The task>
Start at the line below containing "s.unfreeze part = s.modPart" and stop at the line containing "(∀ b bs, (s.part". Repeat every line of that stretch exactly, and nothing outside it.

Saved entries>
::::
theorem RoundTrip.vshr (f : FV3 LaneQ) : RoundTrip.Statement (.vshr f) := by
  intro h
  refine ⟨fun k w hk he => ?_, fun w he => noMicro he⟩
  obtain rfl := Option.some.inj he
  have hv : decodeVec (eV3 0x1D encLaneQ f) = .ok (.vshr f) := by
    unfold decodeVec; rw [eV3_major]
    exact dV3_enc _ _ _ _ _ (decLaneQ_enc _)
  rcases (by simpa [Instr.inSlot] using hk : k = 1 ∨ k = 2) with rfl | rfl
  · show decodeSlot1 _ = _
    unfold decodeSlot1; rw [eV3_major]; exact hv
  · show decodeSlot2 _ = _
    unfold decodeSlot2; rw [eV3_major]; exact hv

theorem RoundTrip.vsar (f : FV3 LaneQ) : RoundTrip.Statement (.vsar f) := by
  intro h
  refine ⟨fun k w hk he => ?_, fun w he => noMicro he⟩
  obtain rfl := Option.some.inj he
  have hv : decodeVec (eV3 0x1E encLaneQ f) = .ok (.vsar f) := by
    unfold decodeVec; rw [eV3_major]
    exact dV3_enc _ _ _ _ _ (decLaneQ_enc _)
  rcases (by simpa [Instr.inSlot] using hk : k = 1 ∨ k = 2) with rfl | rfl
  · show decodeSlot1 _ = _
    unfold decodeSlot1; rw [eV3_major]; exact hv
  · show decodeSlot2 _ = _
    unfold decodeSlot2; rw [eV3_major]; exact hv

theorem RoundTrip.vmrg (f : FVK) : RoundTrip.Statement (.vmrg f) := by
  intro h
  refine ⟨fun k w hk he => ?_, fun w he => noMicro he⟩
  obtain rfl := Option.some.inj he
  have hv : decodeVec (eVK f) = .ok (.vmrg f) := by
    unfold decodeVec; rw [eVK_major]
    exact dVK_enc _
  rcases (by simpa [Instr.inSlot] using hk : k = 1 ∨ k = 2) with rfl | rfl
  · show decodeSlot1 _ = _
    unfold decodeSlot1; rw [eVK_major]; exact hv
  · show decodeSlot2 _ = _
    unfold decodeSlot2; rw [eVK_major]; exact hv

theorem RoundTrip.vred (f : FRed) : RoundTrip.Statement (.vred f) := by
  intro h
  refine ⟨fun k w hk he => ?_, fun w he => noMicro he⟩
  obtain rfl := Option.some.inj he
  have hv : decodeVec (eRed f) = .ok (.vred f) := by
    unfold decodeVec; rw [eRed_major]
    exact dRed_enc _
  rcases (by simpa [Instr.inSlot] using hk : k = 1 ∨ k = 2) with rfl | rfl
  · show decodeSlot1 _ = _
    unfold decodeSlot1; rw [eRed_major]; exact hv
  · show decodeSlot2 _ = _
    unfold decodeSlot2; rw [eRed_major]; exact hv

theorem RoundTrip.vperm (f : FV3 LaneQ) : RoundTrip.Statement (.vperm f) := by
  intro h
  refine ⟨fun k w hk he => ?_, fun w he => noMicro he⟩
  obtain rfl := Option.some.inj he
  have hv : decodeVec (eV3 0x21 encLaneQ f) = .ok (.vperm f) := by
    unfold decodeVec; rw [eV3_major]
    exact dV3_enc _ _ _ _ _ (decLaneQ_enc _)
  rcases (by simpa [Instr.inSlot] using hk : k = 1 ∨ k = 2) with rfl | rfl
  · show decodeSlot1 _ = _
    unfold decodeSlot1; rw [eV3_major]; exact hv
  · show decodeSlot2 _ = _
    unfold decodeSlot2; rw [eV3_major]; exact hv

theorem RoundTrip.vbcast (f : FLane) : RoundTrip.Statement (.vbcast f) := by
  intro _
  refine ⟨fun k w hk he => ?_, fun w he => noMicro he⟩
  obtain rfl := Option.some.inj he
  have hv : decodeVec (eLane 0x22 f) = .ok (.vbcast f) := by
    unfold decodeVec; rw [eLane_major]
    exact dLane_enc _ _ _
  rcases (by simpa [Instr.inSlot] using hk : k = 1 ∨ k = 2) with rfl | rfl
  · show decodeSlot1 _ = _
    unfold decodeSlot1; rw [eLane_major]; exact hv
  · show decodeSlot2 _ = _
    unfold decodeSlot2; rw [eLane_major]; exact hv

theorem RoundTrip.vextr (f : FLane) : RoundTrip.Statement (.vextr f) := by
  intro _
  refine ⟨fun k w hk he => ?_, fun w he => noMicro he⟩
  obtain rfl := Option.some.inj he
  have hv : decodeVec (eLane 0x23 f) = .ok (.vextr f) := by
    unfold decodeVec; rw [eLane_major]
    exact dLane_enc _ _ _
  rcases (by simpa [Instr.inSlot] using hk : k = 1 ∨ k = 2) with rfl | rfl
  · show decodeSlot1 _ = _
    unfold decodeSlot1; rw [eLane_major]; exact hv
  · show decodeSlot2 _ = _
    unfold decodeSlot2; rw [eLane_major]; exact hv

theorem RoundTrip.vins (f : FLane) : RoundTrip.Statement (.vins f) := by
  intro _
  refine ⟨fun k w hk he => ?_, fun w he => noMicro he⟩
  obtain rfl := Option.some.inj he
  have hv : decodeVec (eLane 0x24 f) = .ok (.vins f) := by
    unfold decodeVec; rw [eLane_major]
    exact dLane_enc _ _ _
  rcases (by simpa [Instr.inSlot] using hk : k = 1 ∨ k = 2) with rfl | rfl
  · show decodeSlot1 _ = _
    unfold decodeSlot1; rw [eLane_major]; exact hv
  · show decodeSlot2 _ = _
    unfold decodeSlot2; rw [eLane_major]; exact hv
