/-! ## Events: the launch processor -/

/-- R56 to R58, R60, R61, R63, R69, R73, R74, R78, R80, R81 and R450.
What no rule states outright is the model's: notes/assumptions entries 4, 41, 50, 51, 71, 72 and 73. -/
def Obligations.RegisterPageWrites : Prop :=
  (∀ (fn : Nat) (v : Word) (s : State),
    let q := v.toNat % 4096
    let tail := v.extractLsb' 32 32
    (fn = 0 ∨ (fn ≤ 16 ∧ s.ownQueue fn q = false) → exec (.notify fn v) s = .next (s.setFstat fn fstatFOREIGN)) ∧
    (1 ≤ fn → fn ≤ 16 → s.ownQueue fn q = true →
      let u := s.logNotify (fn - 1) q
      let x := u.queue q
      let far : Prop := 2 ^ (x.log2size + 4) < (tail - x.head).toNat
      (far → exec (.notify fn v) s = .next (u.modQueue q (fun x => { x with badtail := true }))) ∧
      let w := u.modQueue q (fun x => { x with tail := tail, clk := u.hostClock })
      let empty : Prop := x.st = .mapped ∧ tail = x.head ∧ (u.part (fn - 1)).accepted q = 0
      (¬ far → x.st ≠ .draining → x.st ≠ .aborting → ¬ empty → (x.st ≠ .idle ∨ tail = x.head) →
        (∀ k, x.slot = some k → (tfind u.slots k).bind (·.reservedFor) = none) → exec (.notify fn v) s = .next w) ∧
      (¬ far → empty → ∃ t : State, exec (.notify fn v) s = .next t ∧ (t.queue q).st = .idle ∧ (t.queue q).slot = none ∧
        (t.queue q).tail = tail ∧ ∀ pa, t.peek pa = u.peek pa) ∧
      (¬ far → x.st = .idle → tail ≠ x.head → ∃ t : State, exec (.notify fn v) s = .next t ∧ (t.queue q).tail = tail ∧
        (t.queue q).head = x.head ∧ ((t.queue q).st = .mapped ∨ (t.queue q).st = .pending) ∧
        ((∃ k ∈ (u.part (fn - 1)).share, tfind u.slots k = none) → (t.queue q).st = .mapped) ∧ ∀ pa, t.peek pa = u.peek pa))) ∧
  (∀ (fn : Nat) (v : Word) (s : State), 1 ≤ fn → fn ≤ 16 →
    let part := fn - 1
    let q := (s.func fn).qsel
    let x := s.queue q
    let lg := (v.extractLsb' 4 4).toNat
    let odd : Prop := 12 < lg ∨ (x.enable = true ∧ (lg ≠ x.log2size ∨ v.getLsbD 1 ≠ x.preempt))
    let kept (s : State) : State := s.modQueue q (fun x => { x with log2size := lg, preempt := v.getLsbD 1, abort := v.getLsbD 3 })
    ((v.getLsbD 0 = false ∨ v.getLsbD 2 = true) → exec (.queueEnable fn v) s = .next s) ∧
    (v.getLsbD 0 = true → v.getLsbD 2 = false →
      (s.ownQueue fn q = false → (s.part part).desc ≠ none → exec (.queueEnable fn v) s = .next s) ∧
      ((s.part part).desc = none → exec (.queueEnable fn v) s = .next (s.setFstat fn fstatCFGERR)) ∧
      (s.ownQueue fn q = true → odd → exec (.queueEnable fn v) s = .next (s.setFstat fn fstatCFGERR)) ∧
      (s.ownQueue fn q = true → ¬ odd → x.enable = true → exec (.queueEnable fn v) s = .next (kept s)) ∧
      (s.ownQueue fn q = true → ¬ odd → x.enable = false → x.head = x.tail → exec (.queueEnable fn v) s =
        .next (s.modQueue q (fun x =>
          { x with log2size := lg, preempt := v.getLsbD 1, abort := v.getLsbD 3, enable := true, st := .idle }))) ∧
      (s.ownQueue fn q = true → ¬ odd → x.enable = false → x.head ≠ x.tail → x.st ≠ .draining →
        ∃ t : State, exec (.queueEnable fn v) s = .next t ∧ (t.queue q).enable = true ∧ (t.queue q).log2size = lg ∧
          ((t.queue q).st = .mapped ∨ (t.queue q).st = .pending))) ∧
    (v.getLsbD 2 = true → v.getLsbD 3 = false → s.ownQueue fn q = true → ¬ odd → x.enable = true →
      (x.st = .idle ∨ x.st = .pending ∨ x.st = .mapped) → ∃ t : State, exec (.teardown fn v) s = .next t ∧
        ((s.part part).accepted q = 0 → (t.queue q).st = .disabled ∧ (t.queue q).enable = false ∧ (t.queue q).teardown = false ∧
          (t.queue q).slot = none) ∧
        ((s.part part).accepted q ≠ 0 → (t.queue q).st = .draining ∧ (t.queue q).teardown = true ∧ (t.queue q).enable = true) ∧
        (t.part part).launches.map (·.num) = (s.part part).launches.map (·.num) ∧ ∀ pa, t.peek pa = s.peek pa) ∧
    (v.getLsbD 2 = true → v.getLsbD 3 = true → s.ownQueue fn q = true → ¬ odd → x.enable = true →
      (x.st = .idle ∨ x.st = .pending ∨ x.st = .mapped) → exec (.teardownAbort fn v) s =
        .next ((((kept s).modQueue q (fun x => { x with teardown := true, abort := true, st := .aborting })).abortQueue part q).settleQueue
          part q) ∧
        ((s.part part).launches = [] → ∃ t : State, exec (.teardownAbort fn v) s = .next t ∧
          (t.queue q).st = .disabled ∧ (t.queue q).enable = false ∧ (t.queue q).teardown = false))) ∧
  (∀ (s : State) (part q : Nat), ((s.abortQueue part q).part part).frozen = false ∧
    s.unfreeze part = s.modPart part (fun p => { p with frozen := false })) ∧
  (∀ (s : State) (part q : Nat) (l : Launch), (s.part part).launches = [l] → l.queue = q →
    (l.stage = .running → s.abortQueue part q =
      (s.endLaunch { part := part, launch := l.num, lcore := 0 } .aborted).unfreeze part) ∧
    ((l.stage = .serial ∨ l.stage = .waiting ∨ l.stage = .placing) → l.saved = [] →
      ∃ l', ((s.abortQueue part q).part part).launches = [l'] ∧ l'.num = l.num ∧ l'.stage = .record ∧ l'.status = .aborted)) ∧
  (∀ (fn : Nat) (v : Word) (s : State), 1 ≤ fn → fn ≤ 16 → s.memWf = true →
    let part := fn - 1
    let n := v.toNat % 4096
    let at_ := (s.func fn).objbase + 16 * n
    let o := tget Obj.reset (s.part part).objs n
    at_ + 16 ≤ 2 ^ 64 → ∃ t : State, exec (.objset fn v) s = .next t ∧
      tget Obj.reset (t.part part).objs n = { o with val := v.extractLsb' 32 32, status := .ok, clk := o.clk.join s.hostClock } ∧
      (∀ k, k ≠ n → tget Obj.reset (t.part part).objs k = tget Obj.reset (s.part part).objs k) ∧
      t.hostGet (s.part part).link at_ 16 = bytesOf 4 (v.toNat / 2 ^ 32) ++ bytesOf 4 0 ++ bytesOf 8 o.last.toNat ∧ t.cores = s.cores) ∧
  (∀ (v : Word) (s : State), exec (.objset 0 v) s = .next (s.setFstat 0 fstatFOREIGN)) ∧
  (∀ (fn : Nat) (v : Word) (s : State), 1 ≤ fn → fn ≤ 16 →
    let part := fn - 1
    let u := s.modFunc fn (fun f => { f with ephcons := v.setWidth 32 })
    let g := s.modFunc fn (fun f => { f with loglimit := v })
    let bad : Prop := (∃ l ∈ (s.part part).launches, l.record = true ∨ l.replay = true) ∨ v.toNat % 32 ≠ 0 ∨
      (s.func fn).loglimit.toNat ≤ v.toNat
    (u.recordWaits part = true → exec (.ephconsWrite fn v) s = .next (u.setFstat fn fstatEPHFULL)) ∧
    (u.recordWaits part = false → exec (.ephconsWrite fn v) s = .next u) ∧
    ((s.part part).logWait = [] → exec (.loglimitWrite fn v) s = .next g) ∧
    (∀ bs, (s.part part).logWait = [bs] → (s.func fn).logprod.toNat + 32 ≤ v.toNat → exec (.loglimitWrite fn v) s =
      .next (((g.putEntry part bs).modPart part (fun p => { p with logWait := [] })).unstallPart part .logStall)) ∧
    (∀ b bs, (s.part part).logWait = b :: bs → v.toNat < (s.func fn).logprod.toNat + 32 → exec (.loglimitWrite fn v) s = .next g) ∧
    (bad → exec (.logprodWrite fn v) s = .next (s.setFstat fn fstatCFGERR)) ∧
    (¬ bad → exec (.logprodWrite fn v) s = .next (s.modFunc fn (fun f => { f with logprod := v })))) ∧
  (∀ (fn : Nat) (v : Word) (s : State), 1 ≤ fn → fn ≤ 16 →
    let reads (off : Nat) (w : Nat) : Prop := ∃ t : State, exec (.registerWrite fn off v) s = .next t ∧
      t.readPage fn off = BitVec.ofNat 64 w ∧ t.queues = s.queues ∧ t.parts = s.parts ∧ t.cores = s.cores
    reads 0x030 (v.toNat / 2 ^ 16 * 2 ^ 16) ∧ reads 0x040 (v.toNat / 2 ^ 7 * 2 ^ 7) ∧ reads 0x048 (v.toNat % 16) ∧
    reads 0x060 (v.toNat % 2 ^ 56 / 32 * 32) ∧ reads 0x400 (v.toNat / 2 ^ 6 * 2 ^ 6) ∧
    reads 0x080 ((s.func fn).fstat &&& ~~~(v.setWidth 4)).toNat ∧
    (s.ownQueue fn (v.toNat % 4096) = true → reads 0x008 (v.toNat % 4096)) ∧
    (s.ownQueue fn (v.toNat % 4096) = false → exec (.registerWrite fn 0x008 v) s = .next (s.setFstat fn fstatFOREIGN)) ∧
    ((s.func fn).busy = true → exec (.registerWrite fn 0x408 v) s = .next (s.setFstat fn fstatCFGERR)) ∧
    ((s.func fn).busy = false → exec (.registerWrite fn 0x408 v) s =
      .next (s.modFunc fn (fun f => { f with busy := true, request := some (s.func fn).mbaddr }))) ∧
    (∀ off, off ∉ [0x000, 0x008, 0x010, 0x018, 0x028, 0x030, 0x038, 0x040, 0x048, 0x058, 0x060, 0x068, 0x070, 0x080, 0x400, 0x408] →
      exec (.registerWrite fn off v) s = .next s)) ∧
  (∀ (fn off : Nat) (v : Word) (s : State), 16 < fn → exec (.registerWrite fn off v) s = .next s)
::::
Solution for this task>
    s.unfreeze part = s.modPart part (fun p => { p with frozen := false })) ∧
  (∀ (s : State) (part q : Nat) (l : Launch), (s.part part).launches = [l] → l.queue = q →
    (l.stage = .running → s.abortQueue part q =
      (s.endLaunch { part := part, launch := l.num, lcore := 0 } .aborted).unfreeze part) ∧
    ((l.stage = .serial ∨ l.stage = .waiting ∨ l.stage = .placing) → l.saved = [] →
      ∃ l', ((s.abortQueue part q).part part).launches = [l'] ∧ l'.num = l.num ∧ l'.stage = .record ∧ l'.status = .aborted)) ∧
  (∀ (fn : Nat) (v : Word) (s : State), 1 ≤ fn → fn ≤ 16 → s.memWf = true →
    let part := fn - 1
    let n := v.toNat % 4096
    let at_ := (s.func fn).objbase + 16 * n
    let o := tget Obj.reset (s.part part).objs n
    at_ + 16 ≤ 2 ^ 64 → ∃ t : State, exec (.objset fn v) s = .next t ∧
      tget Obj.reset (t.part part).objs n = { o with val := v.extractLsb' 32 32, status := .ok, clk := o.clk.join s.hostClock } ∧
      (∀ k, k ≠ n → tget Obj.reset (t.part part).objs k = tget Obj.reset (s.part part).objs k) ∧
      t.hostGet (s.part part).link at_ 16 = bytesOf 4 (v.toNat / 2 ^ 32) ++ bytesOf 4 0 ++ bytesOf 8 o.last.toNat ∧ t.cores = s.cores) ∧
  (∀ (v : Word) (s : State), exec (.objset 0 v) s = .next (s.setFstat 0 fstatFOREIGN)) ∧
  (∀ (fn : Nat) (v : Word) (s : State), 1 ≤ fn → fn ≤ 16 →
    let part := fn - 1
    let u := s.modFunc fn (fun f => { f with ephcons := v.setWidth 32 })
    let g := s.modFunc fn (fun f => { f with loglimit := v })
    let bad : Prop := (∃ l ∈ (s.part part).launches, l.record = true ∨ l.replay = true) ∨ v.toNat % 32 ≠ 0 ∨
      (s.func fn).loglimit.toNat ≤ v.toNat
    (u.recordWaits part = true → exec (.ephconsWrite fn v) s = .next (u.setFstat fn fstatEPHFULL)) ∧
    (u.recordWaits part = false → exec (.ephconsWrite fn v) s = .next u) ∧
    ((s.part part).logWait = [] → exec (.loglimitWrite fn v) s = .next g) ∧
    (∀ bs, (s.part part).logWait = [bs] → (s.func fn).logprod.toNat + 32 ≤ v.toNat → exec (.loglimitWrite fn v) s =
      .next (((g.putEntry part bs).modPart part (fun p => { p with logWait := [] })).unstallPart part .logStall)) ∧
    (∀ b bs, (s.part part).logWait = b :: bs → v.toNat < (s.func fn).logprod.toNat + 32 → exec (.loglimitWrite fn v) s = .next g) ∧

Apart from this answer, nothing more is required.